Listen | StoryCorps
Among the many perks of being a Columbia journalism student, one is having full access to a population of esteemed, working journalists who have made both fundamental and ground-breaking strides in the industry as well as in the world. Today, at a lecture I had prematurely bemoaned for being at the end of a grueling day, turned out to be one of my most transformative experiences – not only for the direction of my career but also for my life as a whole. Today, we were visited by David Isay, the founder of StoryCorps, an audio storytelling site that records personal testimonials from citizens as common as you and I. They’re short and nuanced, but their effect is infinite. And I promise, if you spend at least 10 minutes on this site, you’ll be converted to the world of public radio and you’ll appreciate the power of the spoken word.

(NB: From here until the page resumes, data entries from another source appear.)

-- ==== Sys2Proof/Laws/Chip.lean ====
section
/-! SUPPORT. The chip: how many bytes each command gets back, that every reaction keeps the memory's canonical form, and
the status bits. -/

namespace Sys2Proof.Machine

open Config

/-- BUSY of the status byte is the chip's (R71, R142). -/
@[simp] theorem statusBusy_statusByte (b w : Bool) (f : Byte) : statusBusy (statusByte b w f) = b := by
  revert b w f; decide

/-- WEL of the status byte is the chip's (R71, R142). -/
@[simp] theorem statusWel_statusByte (b w : Bool) (f : Byte) : statusWel (statusByte b w f) = w := by
  revert b w f; decide

theorem ChipOp.apply_wf {m : Memory} (op : ChipOp) (hm : Memory.wf m) : Memory.wf (op.apply m) := by
  cases op with
  | program x d => exact Memory.program_wf x d hm
  | erase base size => exact Memory.erase_wf base size hm

theorem Chip.complete_wf {ch : Chip} (c : BusChoice) (h : Memory.wf ch.arr) : Memory.wf (ch.complete c).arr := by
  show Memory.wf (match ch.inflight with | none => ch.arr | some op => op.apply ch.arr)
  split
  · exact h
  · exact ChipOp.apply_wf _ h

/-- Completion clears WEL exactly where a rule says so; elsewhere it is the free value (R74, R75; log entry 12). -/
@[simp] theorem Chip.latchAfter_program (c : BusChoice) (x : Nat) (v : Byte) (d : List Byte) :
    Chip.latchAfter c (some (.program x (v :: d))) = false := rfl
@[simp] theorem Chip.latchAfter_empty (c : BusChoice) (x : Nat) : Chip.latchAfter c (some (.program x [])) = c.latchKept := rfl
@[simp] theorem Chip.latchAfter_erase (c : BusChoice) (base size : Nat) :
    Chip.latchAfter c (some (.erase base size)) = false := rfl
@[simp] theorem Chip.latchAfter_none (c : BusChoice) : Chip.latchAfter c none = c.latchKept := rfl

theorem Chip.settle_wf {ch : Chip} (c : BusChoice) (h : Memory.wf ch.arr) : Memory.wf (ch.settle c).arr := by
  unfold Chip.settle
  split
  · exact Chip.complete_wf c h
  · exact h

theorem Chip.scramble_wf (c : BusChoice) (ch : Chip) : Memory.wf (ch.scramble c).arr := Memory.ofCells_wf c.cells

@[simp] theorem Chip.scramble_uid (c : BusChoice) (ch : Chip) : (ch.scramble c).uid = ch.uid := rfl

@[simp] theorem Chip.settle_uid (c : BusChoice) (ch : Chip) : (ch.settle c).uid = ch.uid := by
  unfold Chip.settle
  split <;> rfl

/-- What a command can do: nothing, or its effect; and what comes back is the effect's answer only from a chip that is
neither busy nor powered down. -/
theorem Chip.command_cases (n : Nat) (effect : Chip → Chip × List Byte) (c : BusChoice) (ch : Chip) :
    (Chip.command n effect c ch = (ch, c.received n)) ∨
      (ch.busy = false ∧ ch.poweredDown = true ∧ Chip.command n effect c ch = ((effect ch).1, c.received n)) ∨
      (ch.busy = false ∧ ch.poweredDown = false ∧ Chip.command n effect c ch = effect ch) := by
  unfold Chip.command
  cases hb : ch.busy <;> cases hp : ch.poweredDown <;> cases hi : c.ignored <;> simp

/-- A property of the chip that the effect keeps is kept by the command. -/
theorem Chip.command_keeps {P : Chip → Prop} (n : Nat) (effect : Chip → Chip × List Byte) (c : BusChoice) {ch : Chip}
    (h : P ch) (he : P (effect ch).1) : P (Chip.command n effect c ch).1 := by
  rcases Chip.command_cases n effect c ch with h' | ⟨-, -, h'⟩ | ⟨-, -, h'⟩ <;> simpa [h']

/-- No reaction but PowerDown's touches the array, and PowerDown's leaves one in canonical form. -/
theorem Chip.react_arr (i : Instr) (c : BusChoice) (ch : Chip) :
    (Chip.react i c ch).1.arr = ch.arr ∨ (i = .powerDown ∧ (Chip.react i c ch).1.arr = Memory.ofCells c.cells) := by
  cases i with
  | powerDown =>
    refine (Chip.command_keeps (P := fun k => k.arr = ch.arr ∨ k.arr = Memory.ofCells c.cells) 0 _ c (.inl rfl) (.inr rfl)).imp
      id fun h => ⟨rfl, h⟩
  | pageProgram x d =>
    refine .inl (Chip.command_keeps (P := fun k => k.arr = ch.arr) 0 _ c rfl ?_)
    split
    · rfl
    · split <;> rfl
  | sectorErase x | blockErase32K x | blockErase64K x | chipErase =>
    refine .inl (Chip.command_keeps (P := fun k => k.arr = ch.arr) 0 _ c rfl ?_)
    split <;> rfl
  | readStatusRegister1 =>
    refine .inl ?_
    simp only [Chip.react, Chip.readStatusRegister1]
    split <;> rfl
  | releasePowerDown =>
    refine .inl ?_
    simp only [Chip.react, Chip.releasePowerDown]
    split <;> rfl
  | readData x n => exact .inl (Chip.command_keeps (P := fun k => k.arr = ch.arr) n _ c rfl rfl)
  | writeEnable => exact .inl (Chip.command_keeps (P := fun k => k.arr = ch.arr) 0 _ c rfl rfl)
  | uniqueId => exact .inl (Chip.command_keeps (P := fun k => k.arr = ch.arr) idFrameLen _ c rfl rfl)
  | enableReset => exact .inl (Chip.command_keeps (P := fun k => k.arr = ch.arr) 0 _ c rfl rfl)
  | _ => exact .inl rfl

/-- Every reaction keeps the memory's canonical form. -/
theorem Chip.react_wf (i : Instr) (c : BusChoice) {ch : Chip} (h : Memory.wf ch.arr) :
    Memory.wf (Chip.react i c ch).1.arr := by
  rcases Chip.react_arr i c ch with h' | ⟨-, h'⟩
  · rw [h']; exact h
  · rw [h']; exact Memory.ofCells_wf _

end Sys2Proof.Machine
end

Today, I met through these stories a number of people who have unwittingly changed my life. They recounted the stories of loves lost to tragedy. They reprised pivotal moments in their lives, no matter how painful or intimate they were. I heard the story of a father who buried both of his sons – one a firefighter and the other a police officer – who were called to the World Trade Center on September 11 and died. I heard the story of an eternal love between the world’s most unexpected, diehard romantic and his wife of 27 years in his final days lost to terminal cancer. I heard the story of a man, who, in his desperate and paralyzing heartache, continues to search to this day for a picture of his fiancé who jumped to her death from the North Tower of the WTC.

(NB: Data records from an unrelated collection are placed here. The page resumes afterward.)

-- ==== Sys2Proof/Tests/Slice0.lean ====
section
/-! SUPPORT. The model's own tests: ill-formed instructions are refused by WellFormed, words written out from the spec
decode to what they stand for, single steps give the values of spec/95_test_vectors.md, and every hypothesis of the
statements is met by a concrete state. -/

namespace Sys2Proof.Tests

open Sys2Proof Sys2Proof.Machine

/-! ### Helpers -/

/-- A choice of the environment: the exchange is answered Ok and nothing completes. -/
def okay : BusChoice := ⟨none, false, false, false, [], false, false, [], none, false, false⟩

/-- The operation in flight completes before the exchange. -/
def completes : BusChoice := { okay with done := true }

/-- The received bytes that are free. -/
def sends (bytes : List Byte) : BusChoice := { okay with bytes := bytes }

/-- The exchange is answered Err. -/
def fails : BusChoice := { okay with err := some ⟨7⟩ }

/-- An idle chip that holds the cells. -/
def chipOf (cells : Memory) : Chip := ⟨cells, false, false, none, false, false, #v[0x11, 0x22, 0x33, 0x44, 0x55, 0x66, 0x77, 0x88]⟩

/-- The block in IDLE over an idle chip whose bytes are all 0xFF. -/
def idle : State := { State.reset with chip := chipOf [] }

/-- The block in CTLFAULT. -/
def ctlFaulted : State := { idle with phase := .ctlFault }

/-- The block at site L in the procedure of op, its response awaited, with the environment's next choice. -/
def site (L : Phase) (op : HostOp) (c : BusChoice) : State :=
  { idle with phase := L, op := op, script := [c], awaiting := true }

/-- The site with the exchange of the phase outstanding. -/
def live (L : Phase) (op : HostOp) (e : Exchange) (c : BusChoice) : State := { site L op c with bus := some e }

/-- A chip that is busy with the operation. -/
def busyWith (op : ChipOp) : Chip := { chipOf [] with busy := true, wel := true, inflight := some op }

/-- What f sees in the next state; none where there is none. -/
def seen {α : Type} (f : State → α) : Host.Outcome State Fault Refusal → Option α
  | .next s => some (f s)
  | .fault _ => none
  | .refused _ => none

/-- The last response's result, value and data. -/
def answer (s : State) : ResultCode × Word × List Byte × Option Payload := (s.result, s.value, s.rdata, s.payload)

/-- The phase, and the bytes of the outstanding exchange with its receive count. -/
def asks (s : State) : Phase × Option (List Byte × Nat) := (s.phase, s.bus.map (fun e => (e.tx, e.n)))

/-! ### WellFormed refuses (R121, R122, R125, R126, R128, R21) -/

theorem test_wf_pageProgram_past_page : ¬ (Instr.pageProgram 0x0000FF [0, 0]).WellFormed := by decide
theorem test_wf_pageProgram_past_capacity : ¬ (Instr.pageProgram 0x400000 [0]).WellFormed := by decide
theorem test_wf_readData_past_capacity : ¬ (Instr.readData 0x3FFFFF 2).WellFormed := by decide
theorem test_wf_sectorErase_misaligned : ¬ (Instr.sectorErase 0x000800).WellFormed := by decide
theorem test_wf_sectorErase_past_capacity : ¬ (Instr.sectorErase 0x400000).WellFormed := by decide
theorem test_wf_blockErase32K_misaligned : ¬ (Instr.blockErase32K 0x001000).WellFormed := by decide
theorem test_wf_blockErase32K_past_capacity : ¬ (Instr.blockErase32K 0x400000).WellFormed := by decide
theorem test_wf_blockErase64K_misaligned : ¬ (Instr.blockErase64K 0x008000).WellFormed := by decide
theorem test_wf_blockErase64K_past_capacity : ¬ (Instr.blockErase64K 0x400000).WellFormed := by decide
theorem test_wf_hostWrite_too_long (a : Word) (data : List Byte) (h : data.length = 2 ^ 32) :
    ¬ (Instr.hostWrite a data).WellFormed := by
  simp [Instr.WellFormed, Instr.wf, h]

/-! ### Words of the spec decode (30_encoding.md R91, R94, R100, R102; 95_test_vectors.md L1, L2.1, L3) -/

/-- The wire frames, each written out from its row of R91 and its example. -/
theorem test_decode_wire_frames :
    decodeExchange ⟨.w, [0x02, 0x3F, 0xFF, 0x00, 0xAA], 0⟩ = .ok (.pageProgram 0x3FFF00 [0xAA]) ∧
    decodeExchange ⟨.wr, [0x03, 0x40, 0x00, 0x00], 0⟩ = .ok (.readData 0x400000 0) ∧
    decodeExchange ⟨.x, [0x05, 0x00], 2⟩ = .ok .readStatusRegister1 ∧
    decodeExchange ⟨.w, [0x06], 0⟩ = .ok .writeEnable ∧
    decodeExchange ⟨.w, [0x20, 0x3F, 0xF0, 0x00], 0⟩ = .ok (.sectorErase 0x3FF000) ∧
    decodeExchange ⟨.w, [0x52, 0x3F, 0x80, 0x00], 0⟩ = .ok (.blockErase32K 0x3F8000) ∧
    decodeExchange ⟨.x, [0x4B, 0, 0, 0, 0, 0, 0, 0, 0, 0, 0, 0, 0], 13⟩ = .ok .uniqueId := by decide

theorem test_decode_wire_frames_2 :
    decodeExchange ⟨.w, [0xD8, 0x01, 0x00, 0x00], 0⟩ = .ok (.blockErase64K 0x010000) ∧
    decodeExchange ⟨.w, [0xC7], 0⟩ = .ok .chipErase ∧
    decodeExchange ⟨.w, [0x66], 0⟩ = .ok .enableReset ∧
    decodeExchange ⟨.w, [0x99], 0⟩ = .ok .reset ∧
    decodeExchange ⟨.w, [0xB9], 0⟩ = .ok .powerDown ∧
    decodeExchange ⟨.w, [0xAB], 0⟩ = .ok .releasePowerDown := by decide

/-- The host requests, each W0 written out from R100 and R102. -/
theorem test_decode_requests :
    decodeRequest ⟨0x00000001, 0x00000064, 0x0000012C, []⟩ = .ok (.hostRead 100 300) ∧
    decodeRequest ⟨0x00000002, 0x00000200, 0x00000004, [0xDE, 0xAD, 0xBE, 0xEF]⟩ =
      .ok (.hostWrite 0x200 [0xDE, 0xAD, 0xBE, 0xEF]) ∧
    decodeRequest ⟨0x00000003, 0x00001000, 0x00003000, []⟩ = .ok (.hostErase 0x1000 0x3000) ∧
    decodeRequest ⟨0x00000004, 0, 0, []⟩ = .ok (.hostDeviceId 0 0) ∧
    decodeRequest ⟨0x00000005, 0, 0, []⟩ = .ok (.hostReset 0 0) ∧
    decodeRequest ⟨0x00000006, 0, 0, []⟩ = .ok (.hostCapacity 0 0) ∧
    decodeRequest ⟨0x00000007, 5, 0, []⟩ = .ok (.hostEraseSector 5 0) ∧
    decodeRequest ⟨0x00000008, 3, 0, []⟩ = .ok (.hostEraseBlock32K 3 0) := by decide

It clearly hasn’t been a chipper evening, nor will it be for a while. But in this sort of self-imposed melancholy, I’ve taken with me a very important lesson – one that I wish I had learned many years ago. And I want to thank Mr. Isay for bringing it to light. What you say to the ones you love is so powerful and so paramount in ways that you may never know or understand until you can’t say it to them anymore. Alternately, what you don’t say (and consequently what you may never hear) can truly be lost forever. So, take the time to talk to your parents, your siblings, your best friends, your lovers. And in pure journalistic fashion, interview them. Record them. Record what they have to say about you, about love, about family, duty, honor, tradition, life, anything. Record as many “I love you’s” as you possibly can – because in life’s cruel transience, we have this opportunity to immortalize them. We have this chance to keep their words, and thus them, in our hearts.